Has anyone found a solution to this problem. I have the same thing happening and would like to know if there is a solution.

I have a Toshiba 1905-S303 and my battery (2nd one) got to a point where it just won't last. Shortly afterward it started acting funny in that the battery light started flashing and it started taking a really long time to get past the bios screen (unless I removed the battery). Well I finally got a new battery, only now it won't charge the new battery at all.

Both Linux and Windows XP show the battery as fully charged at 0%.

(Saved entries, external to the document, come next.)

-- ==== Sys2Proof/Tests/Slice0.lean ====
section
/-! SUPPORT. Tests. Words are written out from the encodings of 30_encoding.md R86, results are those of
95_test_vectors.md (the vector's id is named), or worked by hand from the rule named. The witnesses at the end show that
the hypotheses of the statements can be met. -/

namespace Sys2Proof.Tests

open Sys2Proof Sys2Proof.Machine Sys2Proof.Claims

/-! ### Well-formedness: a length, count or size out of range is refused (R83, R90) -/

theorem test_wf_refuses_ede_0 : (Instr.ede 0).wellFormed = false := by decide
theorem test_wf_refuses_ede_9 : (Instr.ede 9).wellFormed = false := by decide
theorem test_wf_refuses_ctr_0 : (Instr.ctr 0 0).wellFormed = false := by decide
theorem test_wf_refuses_ctr_9 : (Instr.ctr 3 9).wellFormed = false := by decide
theorem test_wf_refuses_keygen_rc_0 : (Instr.keygen 0 1).wellFormed = false := by decide
theorem test_wf_refuses_keygen_rc_5 : (Instr.keygen 5 1).wellFormed = false := by decide
theorem test_wf_refuses_keygen_bs_0 : (Instr.keygen 1 0).wellFormed = false := by decide
theorem test_wf_refuses_keygen_bs_9 : (Instr.keygen 4 9).wellFormed = false := by decide
theorem test_wf_accepts_ends : (Instr.ede 1).wellFormed ∧ (Instr.ede 8).wellFormed ∧ (Instr.ctr 3 8).wellFormed ∧
    (Instr.keygen 1 1).wellFormed ∧ (Instr.keygen 4 8).wellFormed := by decide

/-! ### Decoding: each form's word from the bit patterns of R86 -/

theorem test_decode_nop : decode 0b00000000000000000000000000000000#32 = some .nop := by decide
/-- v = 1001, t = 10 -/
theorem test_decode_sbox : decode 0b00000000000000000000100110000001#32 = some (.sbox 2 9#4) := by decide
/-- v = 1101, s = 01 -/
theorem test_decode_roundf : decode 0b00000000000000000000110100010010#32 = some (.roundf 1 13) := by decide
/-- s = 10 -/
theorem test_decode_fenc : decode 0b00000000000000000000000000100011#32 = some (.fenc 2) := by decide
/-- s = 11 -/
theorem test_decode_fdec : decode 0b00000000000000000000000000110100#32 = some (.fdec 3) := by decide
/-- l = 100 -/
theorem test_decode_ede : decode 0b00000000000000000100000000000101#32 = some (.ede 5) := by decide
/-- l = 110, s = 01 -/
theorem test_decode_ctr : decode 0b00000000000000000110000000010110#32 = some (.ctr 1 7) := by decide
theorem test_decode_ctrinc : decode 0b00000000000000000000000000000111#32 = some .ctrinc := by decide
/-- b = 101, c = 10 -/
theorem test_decode_keygen : decode 0b00000000010110000000000000001000#32 = some (.keygen 3 6) := by decide
theorem test_decode_keygen_ede : decode 0b00000000000000010000000000001000#32 = some .keygenEde := by decide
theorem test_decode_keygen_ctr : decode 0b00000000000000100000000000001000#32 = some .keygenCtr := by decide
theorem test_decode_zeroize : decode 0b00000000000000000000000000001001#32 = some .zeroize := by decide

/-- D1 to D6, K12, K13, X12, Z3: the illegal words of the vectors. -/
theorem test_decode_illegal :
    ([0x0000000A#32, 0x0000000F#32, 0x00008005#32, 0x00000043#32, 0x00000107#32, 0x00800008#32, 0x00030008#32,
      0x00018008#32, 0x00000011#32, 0x80000000#32].map decode) = List.replicate 10 none := by decide

/-- A generic KEYGEN with bit 15, and a scheme form with a count bit, are illegal (R82, R86). -/
theorem test_decode_keygen_reserved : decode 0x00008008#32 = none ∧ decode 0x00050008#32 = none := by decide

/-- The words of the vectors X11, F18, K3, T2, E2 (R90's formulas). -/
theorem test_encode_words : encode (.sbox 3 15#4) = 0x00000FC1#32 ∧ encode (.roundf 0 5) = 0x00000502#32 ∧
    encode (.keygen 4 5) = 0x004C0008#32 ∧ encode (.ctr 0 3) = 0x00002006#32 ∧ encode (.ede 2) = 0x00001005#32 := by decide

/-! ### States for the tests -/

/-- Reset, with the test tables TS_A. -/
def resetA : State := { State.reset with sbox := tablesA }

/-- TS_A and slot 0 = k, and valid. -/
def keyedA (k : Block) : State :=
  { resetA with
    rk := [k, zeroBlock, zeroBlock, zeroBlock]
    rkinfo := { valid := 1#4, bs := 8#4, rc := 1#3 } }

/-- TS_A and the schedule of K1: RK0 = 00..07, RK1 = 08..0F, RK2 = 10..17. -/
def scheduleA : State :=
  { resetA with
    rk := [⟨0x00010203#32, 0x04050607#32⟩, ⟨0x08090A0B#32, 0x0C0D0E0F#32⟩, ⟨0x10111213#32, 0x14151617#32⟩, zeroBlock]
    rkinfo := { valid := 7#4, bs := 8#4, rc := 3#3 } }

/-- A state with a master key of n bytes. -/
def keyOf (n : BitVec 6) (mk : List Word) : State := { State.reset with mkLen := n, mkey := mk }

/-- MK = 00 01 .. 1F. -/
def countingWords : Vector Word 8 :=
  #v[0x00010203#32, 0x04050607#32, 0x08090A0B#32, 0x0C0D0E0F#32, 0x10111213#32, 0x14151617#32, 0x18191A1B#32,
    0x1C1D1E1F#32]

/-- The same as the buffer holds it. -/
def countingKey : List Word := countingWords.toList

/-- The state after the one step that runs the word w as issued. -/
def run (w : Nat) (s : State) : State :=
  match step (s.withFetchWord 32 w) with
  | .next t => t
  | .fault _ => s
  | .refused _ => s

/-- The state after one turn. -/
def turn (t : Turn) (s : State) : State :=
  match step { s with turns := [t] } with
  | .next u => u
  | .fault _ => s
  | .refused _ => s

/-- The state after the one turn of a full write of v to r. -/
def write (r : Reg) (v : Word) (s : State) : State := turn (hostWr r v) s

/-- STATUS as the host reads it. -/
def status (s : State) : Word := readReg .status s

/-- A state with a given STATUS, by its fields. -/
def withStatus (d e : Bool) (c : ErrCode) (s : State) : State :=
  { s with status := { busy := false, done := d, err := e, errcode := c } }

/-- A state with the word w issued. -/
def pendingWord (w : Word) (s : State) : State := issue w s

/-! ### Commands: the vectors of 95_test_vectors.md sections 2.1 to 2.7 -/

/-- Z1, Z2: DONE, and a sticky error stays. -/
theorem test_nop : status (run 0x00000000 resetA) = 0x00000002#32 ∧
    status (run 0x00000000 (withStatus true true .keyLen resetA)) = 0x00000026#32 := by decide

/-- X4, X5, X6, X7, X8, X9, X10. -/
theorem test_sbox_vectors :
    ([0x00000001, 0x00000F01, 0x00000941, 0x00000081, 0x00000781, 0x000002C1, 0x000006C1].map
      fun w => (run w resetA).res) = [1#32, 0xA#32, 0#32, 0xA#32, 0xD#32, 4#32, 4#32] := by decide

/-- F10 and F18 (word 0x00000502): the round index does not matter under FIRST4. -/
theorem test_roundf_f10_f18 :
    (run 0x00000002 { keyedA ⟨0x11223344#32, 0#32⟩ with din := ⟨0#32, 0x12345678#32⟩ }).res = 0x00001E10#32 ∧
    (run 0x00000502 { keyedA ⟨0x11223344#32, 0#32⟩ with din := ⟨0#32, 0x12345678#32⟩ }).res = 0x00001E10#32 := by decide

/-- F19: slot 1 holds no key; NO_KEY, and RES is unchanged. -/
theorem test_roundf_f19 :
    status (run 0x00000012 { keyedA zeroBlock with res := 7#32 }) = 0x00000046#32 ∧
    (run 0x00000012 { keyedA zeroBlock with res := 7#32 }).res = 7#32 := by decide

/-- B6. -/
theorem test_fenc_b6 :
    (run 0x00000003 { keyedA ⟨0x01234567#32, 0x89ABCDEF#32⟩ with din := ⟨0x01234567#32, 0x89ABCDEF#32⟩ }).dout =
      ⟨0x89ABC1F4#32, 0x01234D43#32⟩ := by decide +kernel

/-- B9, and B11: bytes 4..7 of the slot do not matter. -/
theorem test_fenc_b9_b11 :
    (run 0x00000003 (keyedA ⟨0x00010203#32, 0x04050607#32⟩)).dout = ⟨0x00000BB1#32, 0x00000068#32⟩ ∧
    (run 0x00000003 (keyedA ⟨0x00010203#32, 0#32⟩)).dout = ⟨0x00000BB1#32, 0x00000068#32⟩ := by decide +kernel

/-- B6. -/
theorem test_fdec_b6 :
    (run 0x00000004 { keyedA ⟨0x01234567#32, 0x89ABCDEF#32⟩ with din := ⟨0x01234567#32, 0x89ABCDEF#32⟩ }).dout =
      ⟨0x012341F4#32, 0x89ABC5CB#32⟩ := by decide +kernel

/-- B8. -/
theorem test_fdec_b8 :
    (run 0x00000004 { keyedA ⟨0x01234567#32, 0x89ABCDEF#32⟩ with din := ⟨0x00010203#32, 0x04050607#32⟩ }).dout =
      ⟨0x00010DB8#32, 0x04050267#32⟩ := by decide +kernel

I'm inclined to think it's an issue of not communicating with the battery but I don't know if there is a fix or not.


----------



## zerodegrees (Aug 13, 2008)

Yes. I have the same problem with my Toshiba A75-S213. The battery was at 97% then began dropping very quickly then the computer would not switch over to the AC after the battery quit. I checked out the AC and it's o.k. The battery I'm not so sure about. It is three years old and probably ready for the graveyard. But even so, every laptop I've ever owned switched over to AC and ran the pooter. This one won't run with or without the battery installed. The battery is Model. PA3383U-1BRS. The AC light just blinks.


----------



## ckgreenman (Jun 22, 2008)

zerodegrees said:


> Yes. I have the same problem with my Toshiba A75-S213. The battery was at 97% then began dropping very quickly then the computer would not switch over to the AC after the battery quit. I checked out the AC and it's o.k. The battery I'm not so sure about. It is three years old and probably ready for the graveyard. But even so, every laptop I've ever owned switched over to AC and ran the pooter. This one won't run with or without the battery installed. The battery is Model. PA3383U-1BRS. The AC light just blinks.


Sounds like you're having a different problem then I am. Mine flat won't charge the battery but run's perfectly fine with the AC adapter. In fact I absolutely HAVE to have the AC adapter plugged in. The instant I pull the plug the laptop goes dead. 

As for your battery, I think 3 years (depending on usage) is probably about right for replacement. You can try getting a new battery and see if your problem fixes itself. Unfortunately I don't know if there's a fix for my problem unless it involves replacing the motherboard.


----------